Step 1: Configure Load Balancer Variables¶
Open terraform/cluster/envs/aws.tfvars and set the NLB parameters:
nlb_internal = false # true = internal, false = internet-facing
enable_deletion_protection = false
enable_cross_zone_load_balancing = false # Single AZ, not needed
Internal NLB (nlb_internal = true) -- requires VPN or bastion host to reach the control plane from outside the VPC. Use this for production.

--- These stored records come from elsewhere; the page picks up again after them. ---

/-- Settles O43: one equation for each gate, and the handler of `ConnectionFollow`. -/
theorem packetGatesAndFollow : Obligations.PacketGatesAndFollow := by
  refine ⟨fun buf s => exec_outOfDomain_proc (i := .prPkt buf) rfl, fun buf s b hag hb =>
    ⟨exec_prPkt_notQueued hag hb, fun hq hst => ?_, fun hq hst => ?_, fun hq hidle hdisc ha => ?_,
      fun hq hst ha haa hno => ?_, fun hq hst ha haa hon hbad => ?_, fun hst ha hg hl => ?_, fun hst ha hg hl => ?_⟩⟩
  · rw [exec_prPkt_away hag hb hq (intake_unhandledStage (.inl hst)), hst]
    rfl
  · rw [exec_prPkt_away hag hb hq (intake_unhandledStage (.inr hst)), hst]
    rfl
  · exact exec_prPkt_away hag hb hq (intake_otherAddress (not_or.2 ⟨hidle, hdisc⟩) ha)
  · have hcrc : stageCrc s b s.pb[b].view = { state := s, disposition := .noSignature, events := [] } :=
      if_neg fun h => by
        obtain ⟨c0, c1, c2, hd⟩ := isSignature_iff.1 h
        exact hno c0 c1 c2 hd
    rw [exec_prPkt_away hag hb hq ((intake_crcRecovery hst ha haa).trans hcrc), hst]
    rfl
  · exact exec_prPkt_away hag hb hq (intake_badCrc hst ha haa hon hbad)
  · have hfollow := (stageHandler_follow hst s.pb[b].view).trans (stageFollow_first hst hl _)
    exact exec_prPkt_handled hag hb (.inr (.inr hst)) ha hg hfollow hst
  · have hfollow := (stageHandler_follow hst s.pb[b].view).trans (if_neg hl)
    exact exec_prPkt_handled hag hb (.inr (.inr hst)) ha hg hfollow hst

/-! ### `HopIntervalRecovery`, outcome by outcome (R242, R246) -/

section Interval

variable {s : State} {p : PacketView}

theorem stageHandler_interval (hst : s.stage = .hopIntervalRecovery) (p : PacketView) :
    stageHandler s p = stageInterval s p := by
  rw [stageHandler, hst]

theorem stageInterval_shortGap (hgap : (p.ts - s.hiPrevTs).toNat < s.params.minGap) :
    stageInterval s p = { state := s, disposition := .shortGap, events := [] } :=
  if_pos hgap

/-- The estimate after a packet (R242). -/
def State.estimateAt (s : State) (p : PacketView) : Nat := estimate s.params (s.noteGap p).hiSmallest

/-- The estimate after a packet is the working one, and not 0. -/
abbrev State.Matches (s : State) (p : PacketView) : Prop := s.estimateAt p ≠ 0 ∧ s.estimateAt p = s.hiEst.toNat

/-- An estimate that differs from the working one, or is 0, replaces it, counted from 0. -/
theorem stageInterval_newEstimate (hgap : s.params.minGap ≤ (p.ts - s.hiPrevTs).toNat) (hnew : ¬s.Matches p) :
    stageInterval s p =
      { state := { s.noteGap p with hiEst := toHalf (s.estimateAt p), hiMatch := 0 }
        disposition := .accepted, events := [] } :=
  (if_neg (Nat.not_lt.2 hgap)).trans (if_neg hnew)

/-- The fifth match is the one after four. -/
theorem fifth_match_iff (v : Byte) : (toByte (v.toNat + 1)).toNat = Config.hiConsec ↔ v = 4 := by
  rw [toByte_succ, Config.hiConsec]
  constructor
  · intro h
    bv_omega
  · rintro rfl
    rfl

theorem stageInterval_matched (hgap : s.params.minGap ≤ (p.ts - s.hiPrevTs).toNat) (hsame : s.Matches p)
    (h4 : s.hiMatch ≠ 4) :
    stageInterval s p =
      { state := { s.noteGap p with hiMatch := s.hiMatch + 1 }, disposition := .accepted, events := [] } := by
  rw [← toByte_succ]
  exact (if_neg (Nat.not_lt.2 hgap)).trans ((if_pos hsame).trans (if_neg (mt (fifth_match_iff _).1 h4)))

theorem stageInterval_frozen (hgap : s.params.minGap ≤ (p.ts - s.hiPrevTs).toNat) (hsame : s.Matches p)
    (h4 : s.hiMatch = 4) :
    stageInterval s p =
      { state := { s.noteGap p with hiMatch := 5 }.freeze, disposition := .accepted
        events := [.interval s.hiEst, .stage s.mode .hopIncrementRecovery s.lstate] } := by
  have hfive : toByte (s.hiMatch.toNat + 1) = 5 := by rw [h4]; rfl
  rw [← hfive]
  exact (if_neg (Nat.not_lt.2 hgap)).trans ((if_pos hsame).trans (if_pos ((fifth_match_iff _).2 h4)))

end Interval

/-- Settles O45: the outcomes of `stage_interval`, behind the gates. -/
theorem intervalStep : Obligations.IntervalStep := by
  intro buf s b gap sm est pk hag hb hst ha hg hgap hsm hest hpk
  subst hpk hgap hest hsm
  have runs {h : Handled} {st : Stage} (hh : stageInterval s s.pb[b].view = h) :=
    exec_prPkt_handled (st := st) hag hb (.inl hst) ha hg ((stageHandler_interval hst _).trans hh)
  refine ⟨fun hshort => ?_, fun hlong hnew => ?_, fun hlong h0 heq h4 => ?_, fun hlong h0 heq h4 => ?_⟩
  · exact runs (stageInterval_shortGap hshort) hst
  · exact runs (stageInterval_newEstimate hlong fun h => hnew.elim h.1 fun hne => hne h.2) hst
  · exact runs (stageInterval_matched hlong ⟨h0, heq⟩ h4) hst
  · exact runs (stageInterval_frozen hlong ⟨h0, heq⟩ h4) rfl

/-! ### Packets that agree on an interval (R242, R245, R246) -/

theorem arrivals_append (s : State) (ps qs : List Buffer) :
    arrivals s (ps ++ qs) = andThen (arrivals s ps) fun t => arrivals t qs := by
  induction ps generalizing s with
  | nil => rfl
  | cons p ps ih =>
    rw [List.cons_append, arrivals, arrivals]
    cases arrive s p with
    | next t => exact ih t
    | fault e => rfl
    | refused e => rfl

/-- What `n` matches of the estimate `est` leave: the stage machine still in `HopIntervalRecovery`, `n` counted, the gates and the
rest of what the recovery reads as they were (R242). -/
structure Converging (s : State) (est n : Nat) (t : State) : Prop where
  stage : t.stage = .hopIntervalRecovery
  aaValid : t.aaValid = true
  aa : t.aa = s.aa
  crcVerify : t.crcVerify = s.crcVerify
  crcLfsr : t.crcLfsr = s.crcLfsr
  params : t.params = s.params
  intervalValid : t.intervalValid = s.intervalValid
  chan : t.chan = s.chan
  count : t.hiMatch.toNat = n
  working : t.hiEst.toNat = est

theorem Converging.passesGates {s t : State} {est n : Nat} {p : Buffer} (h : Converging s est n t) (hg : p.passesGates s) :
    p.passesGates t := by
  rwa [Buffer.passesGates, h.aa, h.crcVerify, h.crcLfsr]

section Agreement

variable {s t : State} {p : Buffer} {ps qs : List Buffer} {est n : Nat}

/-- The packets still to come agree with the gap and the smallest gap that a state holds. -/
abbrev State.Agreeing (t : State) (est : Nat) (ps : List Buffer) : Prop := agreeing t.params est t.hiPrevTs t.hiSmallest ps

/-- A packet past both gates in `HopIntervalRecovery` leaves what the stage's handler leaves (R237, R242). -/
theorem arrive_interval {h : Handled} (hst : s.stage = .hopIntervalRecovery) (ha : s.aaValid = true)
    (hg : p.passesGates s) (hh : stageInterval (s.presenting p) p.view = h) :
    ∃ r, arrive s p = .next (h.state.answer r) := by
  have hbuf := s.presenting_buf p
  have hgate : (s.presenting p).pb[(0 : Fin 4)].passesGates (s.presenting p) := by rwa [hbuf]
  have hstage : stageHandler (s.presenting p) (s.presenting p).pb[(0 : Fin 4)].view = h := by
    rw [hbuf]
    exact (stageHandler_interval (s := s.presenting p) hst _).trans hh
  exact ⟨_, exec_prPkt_handled (s := s.presenting p) (buf := 0) (b := 0) rfl rfl (.inl hst) ha hgate hstage rfl⟩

Internet-facing NLB (nlb_internal = false) -- the NLB gets a public DNS name. Combine with allowed_admin_cidrs in the security group to restrict access. Use this for demo/testing:
nlb_internal = false
enable_deletion_protection = false
enable_cross_zone_load_balancing = false
allowed_admin_cidrs = [
"196.45.28.20/32",
]
Health Check Tuning¶
variable "health_check_interval" {
description = "NLB health check interval in seconds"
type = number
default = 10
}
variable "health_check_timeout" {
description = "NLB health check timeout in seconds"
type = number
default = 5
}
variable "healthy_threshold" {
description = "Consecutive successful checks before marking target healthy"
type = number
default = 2
}
variable "unhealthy_threshold" {
description = "Consecutive failed checks before marking target unhealthy"
type = number
default = 2
}
Step 2: Understand the Module¶
The module is at terraform/modules/aws/loadbalancer/. The root module (main.tf) passes in the VPC ID and public subnet IDs from the network module.
Network Load Balancer¶
resource "aws_lb" "kubernetes_api" {
name = "${var.environment}-talos-api-nlb"
internal = var.internal
load_balancer_type = "network"
subnets = var.subnet_ids
enable_deletion_protection = var.enable_deletion_protection
enable_cross_zone_load_balancing = var.enable_cross_zone_load_balancing
}
Key points:
internal-- toggles between internal and internet-facing based onvar.internal(mapped fromnlb_internalin the root module)subnets-- placed in public subnets (frommodule.network.public_subnet_ids)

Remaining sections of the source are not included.